No more Cheetos for Cinderella.

Walt Disney Chairman and CEO Robert Iger says he is planning to announce later today that by 2015 his company will advertise only healthy (or at least healthier) foods on its kids-focused television programming.

That means items such as Kraft Lunchables meals or Capri Sun drinks – existing advertised products – may no longer be promoted on the Disney Channel, Disney XD, Disney Junior, Radio Disney, Disney.com and Saturday morning programming for kids. (Disney owns ABC.)  Also on the outs will be any number of sugary, sweet, nutritionally vapid candies, cereals, and fast food items, although “healthier” versions of these items may still make the cut.

The company will also reduce the amount of sodium by 25 percent in kids' meals served at its theme parks, according to press reports, a move that puts it in line with other public health efforts targeting American sodium consumption.

First Lady Michelle Obama is expected to be on hand for the announcement.

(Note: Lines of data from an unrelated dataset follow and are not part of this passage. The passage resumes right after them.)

-- ==== Sys2Proof/Laws/Ops.lean ====
section
/-!
SUPPORT. What the shared operations do, said once: an operation on an order or a sequencer is one of two things; an instruction or a
microword that is due is its body; a final receipt; one-bit fields; a fold keeps what each of its steps keeps.
-/

namespace Sys2Proof.Machine

/-- A fold over states keeps what each of its steps keeps. -/
theorem foldl_keep {α : Type} (P : State → Prop) (f : State → α → State) (hf : ∀ t x, P t → P (f t x)) (l : List α) {s : State} (h : P s) :
    P (l.foldl f s) := by
  induction l generalizing s with
  | nil => exact h
  | cons a t ih => exact ih (hf s a h)

/-! ## Orders -/

/-- An operation on an order that is there, with its opcode, is its body. -/
theorem State.onWork_eq (s : State) (k op : Nat) (f : Work → State) {w : Work} (h : s.work? k = some w) (ho : w.opcode = op) :
    s.onWork k op f = f w := by
  simp [State.onWork, h, ho]

/-- An operation on an order keeps what the state has and its body keeps. -/
theorem State.onWork_keep (P : State → Prop) {s : State} (k op : Nat) (f : Work → State) (h : P s)
    (hf : ∀ w, s.work? k = some w → w.opcode = op → P (f w)) : P (s.onWork k op f) := by
  unfold State.onWork
  split
  · rename_i w hw
    split
    · rename_i ho; exact hf w hw (by simpa using ho)
    · exact h
  · exact h

/-- An order after the change of an order. -/
theorem State.work?_setWork (s : State) (k k' : Nat) (w : Work) : (s.setWork k w).work? k' = if k' = k then some w else s.work? k' := by
  simp [State.work?, State.setWork]

/-- What a final receipt does to an order that is there: the receipt is raised and the order is ended. -/
theorem State.finalReceipt_eq (s : State) (k status cause : Nat) (detail : Bytes) {w : Work} (h : s.work? k = some w) :
    s.finalReceipt k status cause detail =
      { s with receipts := s.receipts ++ [{ work := k, status, final := true, cause, detail, no := s.raiseNo }], raiseNo := s.raiseNo + 1,
               works := Store.put s.works k { w with stage := .ended } } := by
  have h' : (s.raiseReceipt { work := k, status, final := true, cause, detail }).work? k = some w := h
  simp only [State.finalReceipt, State.modWork, h']
  rfl

/-- A final receipt leaves the registers. -/
@[simp] theorem State.finalReceipt_regs (s : State) (k status cause : Nat) (detail : Bytes) :
    (s.finalReceipt k status cause detail).regs = s.regs := by
  unfold State.finalReceipt State.modWork
  split <;> rfl

@[simp] theorem State.finalReceipt_mem (s : State) (k status cause : Nat) (detail : Bytes) :
    (s.finalReceipt k status cause detail).mem = s.mem := by
  unfold State.finalReceipt State.modWork
  split <;> rfl

@[simp] theorem State.finalReceipt_pending (s : State) (k status cause : Nat) (detail : Bytes) :
    (s.finalReceipt k status cause detail).pending = s.pending := by
  unfold State.finalReceipt State.modWork
  split <;> rfl

/-! ## Sequencers -/

/-- An operation on a sequencer that holds an order is its body. -/
theorem State.onSeq_eq (s : State) (n : Nat) (f : Nat → Work → Seq → State) {k : Nat} {w : Work} (hk : (s.seqSt n).work = some k)
    (hw : s.work? k = some w) : s.onSeq n f = f k w (s.seqSt n) := by
  simp [State.onSeq, hk, hw]

/-- An operation on a sequencer keeps what the state has and its body keeps. -/
theorem State.onSeq_keep (P : State → Prop) {s : State} (n : Nat) (f : Nat → Work → Seq → State) (h : P s)
    (hf : ∀ k w, (s.seqSt n).work = some k → s.work? k = some w → P (f k w (s.seqSt n))) : P (s.onSeq n f) := by
  simp only [State.onSeq]
  split
  · exact h
  · rename_i k hk
    split
    · rename_i w hw; exact hf k w hk hw
    · exact h

/-- A sequencer after the change of a sequencer. -/
theorem State.seqSt_setSeq (s : State) (n m : Nat) (q : Seq) : (s.setSeq n q).seqSt m = if m = n then q else s.seqSt m := by
  simp [State.seqSt, State.setSeq]

/-- An instruction that is due is its body, on the sequencer after the fetch and the charge (R136, R141). -/
theorem State.instr_due (s : State) (n op : Nat) (body : State → Nat → Work → Seq → Ins → State) {k : Nat} {w : Work} {q : Seq} {i : Ins}
    (h : dueIns s n op = some (k, w, q, i)) : s.instr n op body = body s k w q i := by
  unfold dueIns at h
  simp only at h
  split at h
  · cases h
  rename_i k' hk
  split at h
  · cases h
  rename_i w' hw
  split at h
  case isFalse => cases h
  rename_i hc
  obtain ⟨h1, h2, h3, h4, h5⟩ := hc
  split at h
  · cases h
  rename_i q' hq
  split at h
  case isFalse => cases h
  rename_i hi
  obtain ⟨i1, i2, i3⟩ := hi
  cases hch : q'.charge (s.fixedCost op) with
  | none => simp [hch] at h
  | some r =>
    simp only [hch, Option.map_some, Option.some.injEq, Prod.mk.injEq] at h
    obtain ⟨rfl, rfl, rfl, rfl⟩ := h
    have i3' : (s.insAt (s.seqSt n).nseg (s.seqSt n).nidx).namesSeg = false ∨
        w'.segs.contains (s.insAt (s.seqSt n).nseg (s.seqSt n).nidx).x = true := by
      cases hb : (s.insAt (s.seqSt n).nseg (s.seqSt n).nidx).namesSeg with
      | false => exact Or.inl rfl
      | true => exact Or.inr (i3 hb)
    have hn : ¬ 2 ^ 18 ≤ (s.seqSt n).nidx := by omega
    unfold State.instr
    rw [State.onSeq_eq s n _ hk hw]
    have hb : ((s.insAt (s.seqSt n).nseg (s.seqSt n).nidx).namesSeg && !w'.segs.contains (s.insAt (s.seqSt n).nseg (s.seqSt n).nidx).x) = false := by
      rcases i3' with h | h <;> rw [h] <;> simp
    simp only [h1, h2, h3, h5, hq, i1, i2, hch, hn, hb, if_false, Bool.not_true, ne_eq, not_true_eq_false, or_self, Bool.false_eq_true]

/-- A microword that is due is charged, counted and carried out; then the engine goes to the next address, unless the body ended the
burst (R141, R177, R180). -/
theorem State.micro_due (s : State) (n op : Nat) (body : State → Nat → Work → Seq → Uop → State × Option Nat) {k : Nat} {w : Work} {q : Seq}
    {u : Uop} (h : dueUop s n op = some (k, w, q, u)) :
    s.micro n op body =
      let r := body ((atUop s u q).setSeq n q) k w q u
      let t := r.1.useFree (if isSet u.a || isSet u.b then 1 else 0)
      if (t.seqSt n).phase = .ended then t
      else match t.nextAddr q.upc r.2 with
        | some a => t.setSeq n { t.seqSt n with upc := a }
        | none => t.lossOfControl n k := by
  unfold dueUop at h
  simp only at h
  split at h
  · cases h
  rename_i k' hk
  split at h
  · cases h
  rename_i w' hw
  split at h
  case isFalse => cases h
  rename_i hc
  obtain ⟨h1, h2⟩ := hc
  cases hch : (s.seqSt n).charge 1024 with
  | none => simp [hch] at h
  | some r =>
    simp only [hch, Option.map_some, Option.some.injEq, Prod.mk.injEq] at h
    obtain ⟨rfl, rfl, rfl, rfl⟩ := h
    unfold State.micro
    rw [State.onSeq_eq s n _ hk hw]
    simp only [h1, h2, hch, Bool.not_true, Bool.false_eq_true, ne_eq, not_true_eq_false, or_self, if_false]
    all_goals rfl

/-- A write of an operand leaves the start of the next cycle. -/
@[simp] theorem Seq.uwrite_nextStart (q : Seq) (sel : Nat) (v : BitVec 64) : (q.uwrite sel v).nextStart = q.nextStart := by
  have h : ∀ (l : List Nat) (p : Seq), (l.foldl (fun p e => p.putLatch e (bitOf v.toNat e)) p).nextStart = p.nextStart := by
    intro l
    induction l with
    | nil => intro p; rfl
    | cons e l ih =>
      intro p
      simp only [List.foldl_cons, ih]
      unfold Seq.putLatch Seq.clearLatch
      split
      · split <;> rfl
      · split <;> rfl
  unfold Seq.uwrite
  split
  · rfl
  · split <;> first | rfl | exact h _ _

/-- A micro-operation that only changes the engine, when it is due. -/
theorem State.microQ_due (s : State) (n op : Nat) (f : State → Seq → Uop → Seq) {k : Nat} {w : Work} {q : Seq} {u : Uop}
    (h : dueUop s n op = some (k, w, q, u)) :
    s.microQ n op f =
      let r := f ((atUop s u q).setSeq n q) q u
      let t := (((atUop s u q).setSeq n q).setSeq n r).useFree (if isSet u.a || isSet u.b then 1 else 0)
      if (t.seqSt n).phase = .ended then t
      else match t.nextAddr q.upc none with
        | some a => t.setSeq n { t.seqSt n with upc := a }
        | none => t.lossOfControl n k := State.micro_due s n op _ h

/-- A read of lines for a sequencer changes its fetch credit and its line store, and nothing else of it (R125, R136). -/
theorem State.readLines_frame (s : State) (q : Seq) (ls : List Nat) {q' : Seq} (h : s.readLines q ls = .ok q') :
    q' = { q with fcredit := q'.fcredit, lines := q'.lines } := by
  induction ls generalizing q with
  | nil => simp only [State.readLines, Except.ok.injEq] at h; subst h; rfl
  | cons l t ih =>
    unfold State.readLines at h
    split at h
    · have := ih _ h; simpa using this
    · split at h
      · cases h
      · split at h
        · cases h
        · have := ih _ h; simpa using this

/-! ## One-bit fields -/

/-- A one-bit field that has been set, and one that has been cleared. -/
theorem State.bit_setBit (s : State) (f : Fld) (i j : Nat) (hf : f.lsb + f.width ≤ 32) (h1 : 1 ≤ f.width) : (s.setBit f i j).bit f i j = true := by
  have : (1 : Nat) % 2 ^ f.width = 1 := Nat.mod_eq_of_lt (Nat.one_lt_two_pow (by omega))
  simp [State.bit, State.setBit, State.get_set_self s f 1 i j hf, this]

theorem State.bit_clrBit (s : State) (f : Fld) (i j : Nat) (hf : f.lsb + f.width ≤ 32) : (s.clrBit f i j).bit f i j = false := by
  simp [State.bit, State.clrBit, State.get_set_self s f 0 i j hf]

theorem State.bit_setIf (s : State) (f : Fld) (b : Bool) (i j : Nat) (hf : f.lsb + f.width ≤ 32) (h1 : 1 ≤ f.width) :
    (s.setIf f b i j).bit f i j = b := by
  have : (1 : Nat) % 2 ^ f.width = 1 := Nat.mod_eq_of_lt (Nat.one_lt_two_pow (by omega))
  cases b <;> simp [State.bit, State.setIf, State.get_set_self s f _ i j hf, this]

/-- A count that has been raised, saturated at its largest value. -/
theorem State.get_countUp (s : State) (f : Fld) (n i j : Nat) (hf : f.lsb + f.width ≤ 32) :
    (s.countUp f n i j).get f i j = min (s.get f i j + n) (2 ^ f.width - 1) := by
  have hp : 0 < 2 ^ f.width := Nat.two_pow_pos _
  have : min (s.get f i j + n) (2 ^ f.width - 1) % 2 ^ f.width = min (s.get f i j + n) (2 ^ f.width - 1) :=
    Nat.mod_eq_of_lt (Nat.lt_of_le_of_lt (Nat.min_le_right _ _) (Nat.sub_lt hp Nat.one_pos))
  simp [State.countUp, State.get_set_self s f _ i j hf, this]

end Sys2Proof.Machine
end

Ms. Obama, whose “Let’s Move!” campaign works against childhood obesity, has partnered with Disney’s healthy living efforts in the past, and says she hopes this latest step will be a model for other US companies.

“This new initiative is truly a game changer for the health of our children,” she said in a statement. “With this new initiative, Disney is doing what no major media company has ever done before in the US – and what I hope every company will do going forward.  When it comes to the ads they show and the food they sell, they are asking themselves one simple question: ‘Is this good for our kids?’”

Well, perhaps not just that one simple question.

While he told The New York Times that “companies in a position to help with solutions to childhood obesity should do just that,” Mr. Iger added: “This is not altruistic. This is about smart business.”

Disney markets health food for children, and says consumers have purchased billions of servings of its fruits and vegetables.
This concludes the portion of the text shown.